In the Medieval world, we see a wonderful model emerge and prosper:  the town.  It is the reaction to the Roman town's purposelessness, and the feudal system's demeaning model.  Here was community, built along water ways and trade routes, that gathered people together for life together.

Europe was growing, and so was the success of the crops.  There was enough food to eat.  And so people were free to expand their trades to do more than just survive.  Originally, artisans would work, load up their creations in wagons and go on the road to sell.   But the town offered a new way of life:  the marketplace.
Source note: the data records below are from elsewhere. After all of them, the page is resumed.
/-- Table 3.1, opcodes 0x40 to 0x4F. -/
def decodeFloat (op : Nat) (d a b : Byte) (_l w : Word) : Instr :=
  match op with
  | 0x40 => .fadd d a b
  | 0x41 => .fsub d a b
  | 0x42 => .fmul d a b
  | 0x43 => .fma d a b
  | 0x44 => .fnma d a b
  | 0x45 => .fmin d a b
  | 0x46 => .fmax d a b
  | 0x47 => .fcmp d a b
  | 0x48 => .rsq d a b
  | 0x49 => .rcp d a b
  | 0x4A => .ex2 d a b
  | 0x4B => .lg2 d a b
  | 0x4C => .frnd d a b
  | 0x4D => .fcls d a b
  | 0x4E => .cvt d a b
  | 0x4F => .cvtn d a b
  | _ => .unassignedOpcode w

/-- Table 3.1, opcodes 0x50 to 0x6F. -/
def decodeSeq (op : Nat) (d a b : Byte) (l w : Word) : Instr :=
  match op with
  | 0x50 => .cvtw d a b
  | 0x51 => .twos d a b
  | 0x58 => .sadd d a b
  | 0x59 => .ssub d a b
  | 0x5A => .smul d a b
  | 0x5B => .sand d a b
  | 0x5C => .sor d a b
  | 0x5D => .sxor d a b
  | 0x5E => .sshl d a b
  | 0x5F => .sshr d a b
  | 0x60 => .scmp d a b
  | 0x61 => .smov d a b
  | 0x62 => .smovi d a b
  | 0x63 => .slit d a b l
  | 0x64 => .saddx d a b
  | 0x65 => .sld d a b
  | 0x66 => .sst d a b
  | 0x67 => .bcast d a b
  | 0x68 => .rdln d a b
  | _ => .unassignedOpcode w

/-- Table 3.1, opcodes 0x70 to 0x8F. -/
def decodeMem (op : Nat) (d a b : Byte) (_l w : Word) : Instr :=
  match op with
  | 0x70 => .qswz d a b
  | 0x71 => .shfl d a b
  | 0x72 => .shfx d a b
  | 0x73 => .shup d a b
  | 0x74 => .vote d a b
  | 0x75 => .vtst d a b
  | 0x80 => .ld d a b
  | 0x81 => .ldx d a b
  | 0x82 => .st d a b
  | 0x83 => .stx d a b
  | 0x84 => .ldp d a b
  | 0x85 => .stp d a b
  | 0x86 => .ldv d a b
  | 0x87 => .pref d a b
  | 0x88 => .fence d a b
  | _ => .unassignedOpcode w

/-- Table 3.1, opcodes 0x90 to 0x9F. -/
def decodeAtomic (op : Nat) (d a b : Byte) (_l w : Word) : Instr :=
  match op with
  | 0x90 => .aadd d a b
  | 0x91 => .amin d a b
  | 0x92 => .amax d a b
  | 0x93 => .aand d a b
  | 0x94 => .aor d a b
  | 0x95 => .axor d a b
  | 0x96 => .axch d a b
  | 0x97 => .acas d a b
  | 0x98 => .afadd d a b
  | 0x99 => .redc d a b
  | 0x9A => .cprd d a b
  | 0x9B => .redx d a b
  | _ => .unassignedOpcode w

/-- Table 3.1, opcodes 0xA0 to 0xAF. -/
def decodeSync (op : Nat) (d a b : Byte) (_l w : Word) : Instr :=
  match op with
  | 0xA0 => .bar d a b
  | 0xA1 => .gbar d a b
  | 0xA2 => .waita d a b
  | 0xA3 => .qdef d a b
  | 0xA4 => .push d a b
  | 0xA5 => .pop d a b
  | 0xA6 => .pushn d a b
  | 0xA7 => .popn d a b
  | 0xA8 => .gres d a b
  | _ => .unassignedOpcode w

/-- Table 3.1, opcodes 0xB0 to 0xBF. -/
def decodeEngine (op : Nat) (d a b : Byte) (_l w : Word) : Instr :=
  match op with
  | 0xB0 => .copy d a b
  | 0xB1 => .chase d a b
  | 0xB2 => .chdef d a b
  | 0xB3 => .macq d a b
  | 0xB4 => .mrel d a b
  | 0xB5 => .mshp d a b
  | 0xB6 => .mma d a b
  | 0xB7 => .mzero d a b
  | 0xB8 => .mrd d a b
  | 0xB9 => .mwr d a b
  | _ => .unassignedOpcode w

/-- Table 3.1, opcodes 0xC0 to 0xCF. -/
def decodeNet (op : Nat) (d a b : Byte) (_l w : Word) : Instr :=
  match op with
  | 0xC0 => .amsg d a b
  | 0xC1 => .slk d a b
  | 0xC2 => .circ d a b
  | 0xC3 => .crel d a b
  | 0xC4 => .snap d a b
  | 0xC5 => .genq d a b
  | 0xC6 => .grel d a b
  | _ => .unassignedOpcode w

/-- The instruction of a first word w; l is the word that follows it in the line, read only by the seven
two-word instructions (R9). A word whose opcode Table 3.1 leaves unassigned is UNASSIGNED_OPCODE (R30). -/
def decodeWord (w l : Word) : Instr :=
  let op := (opcodeOf w).toNat
  let d := fieldD w
  let a := fieldA w
  let b := fieldB w
  if op < 0x10 then decodeFlow op d a b l w
  else if op < 0x20 then decodeMode op d a b l w
  else if op < 0x30 then decodeInt op d a b l w
  else if op < 0x40 then decodeInt2 op d a b l w
  else if op < 0x50 then decodeFloat op d a b l w
  else if op < 0x70 then decodeSeq op d a b l w
  else if op < 0x90 then decodeMem op d a b l w
  else if op < 0xA0 then decodeAtomic op d a b l w
  else if op < 0xB0 then decodeSync op d a b l w
  else if op < 0xC0 then decodeEngine op d a b l w
  else decodeNet op d a b l w

/-- Why bytes hold no instruction. -/
inductive DecodeError where
  /-- fewer than four bytes -/
  | truncated
  /-- the literal word of a two-word instruction is not there (R9) -/
  | truncatedLiteral
deriving DecidableEq, Repr

/-- A little-endian word of four bytes. -/
def wordOfBytes (b0 b1 b2 b3 : Byte) : Word := b3 ++ b2 ++ b1 ++ b0

/-- The instruction at the head of a byte sequence, and the bytes after it. -/
def decode : List Byte → Except DecodeError (Instr × List Byte)
  | b0 :: b1 :: b2 :: b3 :: rest =>
    let w := wordOfBytes b0 b1 b2 b3
    if isTwoWord (opcodeOf w) then
      match rest with
      | c0 :: c1 :: c2 :: c3 :: rest' => .ok (decodeWord w (wordOfBytes c0 c1 c2 c3), rest')
      | _ => .error .truncatedLiteral
    else .ok (decodeWord w 0, rest)
  | _ => .error .truncated

/-- The four bytes of a word, lowest address first (R3). -/
def bytesOfWord (w : Word) : List Byte :=
  [w.extractLsb' 0 8, w.extractLsb' 8 8, w.extractLsb' 16 8, w.extractLsb' 24 8]

/-- A word of Table 2.1. -/
def mkWord (op d a b : Byte) : Word := op ++ d ++ a ++ b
Marketplaces were licensed by the King, often gathered in the center of the town, alongside the sanctuary.  Guilds sprung up throughout parts of the town, and this allowed warehouses to be built and business owners to sell where they lived.  It was a marvelously successful model.

Town life was also interesting.  There were windy brick and stone streets (rather than the modern way of buildings having to fit the road, here the road fit what already existed.  There was a mix of gardens and shade and open doors to family businesses.  The market would also include some travelers who brought items from far away lands.

Town life was an expression of ownership through participation.  There were no police forces, the towns citizens policed.  Citizens closed the draw bridge at night.  Citizens took turns watching guard.  It was understood that everyone participated, and that was the only way to make it work.

Towns in Medieval Europe were not large.  Paris was the biggest at 100,000 people.  Cities whose names we recognize today might have only had 25-40 thousand people.  Imagine living your whole life in a town of that size.  Between you and your family, you might have met, or at least recognize the name or profession of every family living in your town.   This sense of community, and the need to work together, guided the Medieval town.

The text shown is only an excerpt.